Monday, October 3, 2016

Gratitude Monday: Days of Awe

Jews around the world gathered with families and friends at sundown last night to welcome in the year 5777. Rosh Hashanah begins with the call of the shofar at a synagogue service, and continues with a meal that traditionally includes a round challah (symbolizing the circle of life) and apples dipped in honey (for a sweet year). 

(I love the way food is fully integrated into religious observation.) 

It also marks the ten Days of Awe, when Jews reflect upon the past year and consider what they might have done better. The Days end with Yom Kippur, the Day of Atonement, when Jews acknowledge the wrongs of the previous year and ask forgiveness—from both the person(s) they’ve wronged and from God.

As I’ve written before, I think it’s a custom that pretty much everyone could benefit from.
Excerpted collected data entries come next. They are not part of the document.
theorem Unseen.execFlush (hg : Unseen g) (hioen : ∀ s, (g s).ioen = s.ioen) (s : State) :
    execFlush (g s) = mapNext g (execFlush s) := by
  refine whenConfigured_mapNext hioen (fun u => ?_) s
  simp only [hg.cfg, hg.planePass]
  refine andThen_mapNext (fun v => ?_) _
  simp only [hg.cfg]
  split
  · rfl
  · exact hg.planePass _ _ v

/-- The framer operations and FLUSH read IOEN, and neither ROT nor an input (R158, R170). -/
theorem Unseen.exec_bus (hg : Unseen g) (hioen : ∀ s, (g s).ioen = s.ioen) {i : Instr}
    (hi : i.opcode ∉ [Opcode.setrot, Opcode.hline, Opcode.vline, Opcode.init]) (s : State) :
    exec i (g s) = mapNext g (exec i s) := by
  cases i with
  | dcmode m =>
    simp only [exec, execDcmode]
    exact whenConfigured_mapNext hioen (fun u => by rw [hg.pin, mapNext_next]) s
  | sendcmd code ar =>
    simp only [exec, execSendcmd]
    refine whenConfigured_mapNext hioen (fun u => ?_) s
    rw [hg.commandByte, hg.pin, mapNext_next]
    split <;> rfl
  | sendcmddata code n bytes =>
    simp only [exec, execSendcmddata]
    split
    · exact whenConfigured_mapNext hioen (fun u => by rw [hg.openDataFrame, hg.sendAndRelease, mapNext_next]) s
    · rfl
  | senddata n bytes =>
    simp only [exec, execSenddata]
    split
    · exact whenConfigured_mapNext hioen (fun u => by rw [hg.sendAndRelease, mapNext_next]) s
    · rfl
  | flush => exact hg.execFlush hioen s
  | _ => simp [Instr.opcode] at hi

end

/-! ## BUSY, ROT and IOEN -/

/-- Settles O18: SETROT writes ROT, the draws and the bus operations do not see a change of BUSY. -/
theorem busyIsReadOnlyByInit : Obligations.BusyIsReadOnlyByInit := by
  intro i s level hi
  refine unseen_of_mapNext (g := fun u => { u with busy := level }) ?_
  by_cases hrot : i.opcode = .setrot
  · cases i with
    | setrot r => rfl
    | _ => cases hrot
  by_cases hdraw : i.opcode ∈ [Opcode.hline, Opcode.vline]
  · exact (unseen_busy level).exec_draw (fun _ => rfl) hdraw s
  · exact (unseen_busy level).exec_bus (fun _ => rfl) (by simpa [hrot, hi] using hdraw) s

/-- Settles O19: the bus operations do not see a change of ROT, and INIT passes it on. -/
theorem rotationIsReadOnlyByDraws : Obligations.RotationIsReadOnlyByDraws := by
  intro i s r hi
  refine unseen_of_mapNext (g := fun u => { u with rot := r }) ?_
  by_cases hinit : i.opcode = .init
  · cases i with
    | init rp => cases rp <;> rfl
    | _ => cases hinit
  · exact (unseen_rot r).exec_bus (fun _ => rfl) (by simpa [hinit] using hi) s

/-- IOEN once set stays set: an operation that leaves it 0 found it 0 (R29). -/
theorem exec_keeps_ioen {i : Instr} {s t : State} (hs : s.ioen = true) (h : exec i s = .next t) : t.ioen = true := by
  obtain ⟨-, -, -, -, hclear⟩ := exec_trace h
  by_contra ht
  obtain ⟨hs', -⟩ := hclear (by simpa using ht)
  simp [hs] at hs'

/-- The gate of R157, for each operation it stands before; a payload of the counted length is not refused for its length first. -/
theorem exec_refused_of_not_ioen {i : Instr} {s : State} (hi : needsIo i = true) (hp : payloadFits i = true)
    (hs : s.ioen = false) : exec i s = .refused .ioNotConfigured := by
  cases i with
  | dcmode m => simp only [exec, execDcmode, whenConfigured_of_not hs]
  | sendcmd code ar => simp only [exec, execSendcmd, whenConfigured_of_not hs]
  | sendcmddata code n bytes => exact (if_pos hp).trans (whenConfigured_of_not hs _)
  | senddata n bytes => exact (if_pos hp).trans (whenConfigured_of_not hs _)
  | flush => simp only [exec, execFlush, whenConfigured_of_not hs]
  | _ => simp [needsIo] at hi

/-- R91: a well-formed operation carries a payload of the counted length. -/
theorem payloadFits_of_wf {i : Instr} (h : i.wf = true) : payloadFits i = true := by
  cases i with
  | sendcmddata code n bytes => simpa [payloadFits, hasLength_iff, payloadIs] using (Bool.and_eq_true_iff.1 h).2
  | senddata n bytes => simpa [payloadFits, hasLength_iff, payloadIs] using (Bool.and_eq_true_iff.1 h).2
  | _ => rfl

/-- R224: the operations behind the gate, by opcode. -/
theorem needsIo_iff (i : Instr) :
    needsIo i = true ↔ i.opcode ∈ [Opcode.dcmode, Opcode.sendcmd, Opcode.sendcmddata, Opcode.senddata, Opcode.flush] := by
  cases i <;> simp [needsIo, Instr.opcode]

/-- SETROT and the draws do not see a change of IOEN. -/
theorem exec_mapNext_ioen {i : Instr} (hi : i.opcode ∈ [Opcode.setrot, Opcode.hline, Opcode.vline]) (s : State) (v : Bool) :
    exec i { s with ioen := v } = mapNext (fun u => { u with ioen := v }) (exec i s) := by
  rcases List.mem_cons.1 hi with hrot | hdraw
  · cases i with
    | setrot r => rfl
    | _ => cases hrot
  · exact (unseen_ioen v).exec_draw (fun _ => rfl) hdraw s

/-- Settles O16, clause by clause. -/
theorem ioenIsSetByInitAndNeverCleared : Obligations.IoenIsSetByInitAndNeverCleared := by
  refine ⟨rfl, fun rp s => ?_, fun s t => ?_, fun i s hwf hi hs => ?_, fun i s t v hi h => ?_⟩
  · exact ⟨_, rfl, by rw [execInit_next (rp := rp) (s := s) rfl]⟩
  · exact step_keeps (P := fun u => u.ioen = true) (fun u hu => by rw [panelMove_ioen, hu]) (fun _ hu => hu)
      (fun _ _ hu => hu) (fun _ _ _ => exec_keeps_ioen)
  · exact exec_refused_of_not_ioen ((needsIo_iff i).2 hi) (payloadFits_of_wf hwf) hs
  · rw [exec_mapNext_ioen hi, h, mapNext_next]

end Sys2Proof.Machine
end

section
/-! Proofs: the bytes the panel sees of the framer's data frames (10_state.md R32, R34), the events of an external flush (R33,
42_flush.md R174), and the state after reset (R37). -/

namespace Sys2Proof.Machine

/-! ## What the panel sees of a frame -/

/-- Transfers go out under the levels they find. -/
theorem sentBytes_txs (cs dc : Level) (bytes : List Byte) (rest : List Event) :
    sentBytes cs dc (bytes.map .tx ++ rest)
      = bytes.map (fun b => { cs := cs, dc := dc, byte := b }) ++ sentBytes cs dc rest := by
  induction bytes with
  | nil => rfl
  | cons b bs ih => simp [sentBytes, ih]

theorem newEvents_of_append {s t : State} {es : List Event} (h : t.trace = s.trace ++ es) : newEvents s t = es := by
  rw [newEvents, h, List.drop_left]

/-- Settles O51: the events of the two frames, read by the panel. -/
theorem panelSeesTheFrames : Obligations.PanelSeesTheFrames := by
  refine fun code bytes s t _ => ⟨fun h => ?_, fun h => ?_⟩
  · rw [newEvents_of_append (congrArg State.trace (execSendcmddata_next h))]
    simp [sentBytes, sentBytes_txs]
  · rw [newEvents_of_append (congrArg State.trace (execSenddata_next h))]
    simp [sentBytes, sentBytes_txs]

/-! ## The flush of an external framebuffer -/

theorem Config.pageOk_of_wf {cfg : Config} (h : cfg.wf = true) (hs : cfg.store = .external) : cfg.pageOk = true := by
  simp only [Config.wf, hs, Bool.and_eq_true] at h
  exact h.2

/-- R6: a panel has at least one pixel, so at least one word. -/
theorem Config.words_pos {cfg : Config} (h : cfg.wf = true) : 0 < cfg.words := by
  simp only [Config.wf, Bool.and_eq_true, decide_eq_true_eq] at h
  obtain ⟨⟨⟨⟨hw, -⟩, hh⟩, -⟩, -⟩ := h
  exact Nat.mul_pos (by omega) hw

/-- PAGEBUF after one pass of an external flush: the last chunk, and behind it the chunk before it or, with one chunk only, what
there was (R174, D17). -/
theorem planeBuffer_getElem? {s : State} (h : s.wf) (hs : s.cfg.store = .external) {j : Nat} (hj : j < s.cfg.pageBytes) :
    (planeBuffer s)[j]? =
      if j < chunkLength s.cfg (chunkCount s.cfg - 1) then some (s.xm.read (chunkBase s.cfg (chunkCount s.cfg - 1) + j))
      else if chunkCount s.cfg = 1 then s.pagebuf[j]?
      else some (s.xm.read (chunkBase s.cfg (chunkCount s.cfg - 2) + j)) := by
  obtain ⟨hcfg, -⟩ := h
  have hpage : 2 ≤ s.cfg.pageBytes := by
    have := Config.pageOk_of_wf hcfg hs
    simp only [Config.pageOk, Bool.and_eq_true, decide_eq_true_eq] at this
    exact this.1
  have hcount : 0 < chunkCount s.cfg := by
    have := Config.words_pos hcfg
    rw [lt_chunkCount_iff hpage]
    omega
  have hloop := pagesBuffer_getElem? hpage s.xm (2 * s.cfg.words) 0 s.pagebuf (by omega) hcount j hj
  simpa only [planeBuffer, hs, Nat.zero_mul, Nat.zero_add] using hloop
Most Christians pay lip service (literally) to the notion of atonement when they recite that passage of the Lord’s Prayer that goes, “forgive us our trespasses as we forgive those who trespass against us.” But there are a shedload of Christians who run through that whole prayer without giving it much thought.

That may be true of Jews at the High Holy Days, too. But I think that taking entire days out of your life and devoting them to the notion of enumerating your transgressions and asking forgiveness (as well as accepting others’ apologies) tends to focus the mind.

At any rate, I’m grateful for all my Jewish friends and their families, and I wish them all (whether in Herndon, Chicago or on a cruise around Iberia) L'Shanah Tovah.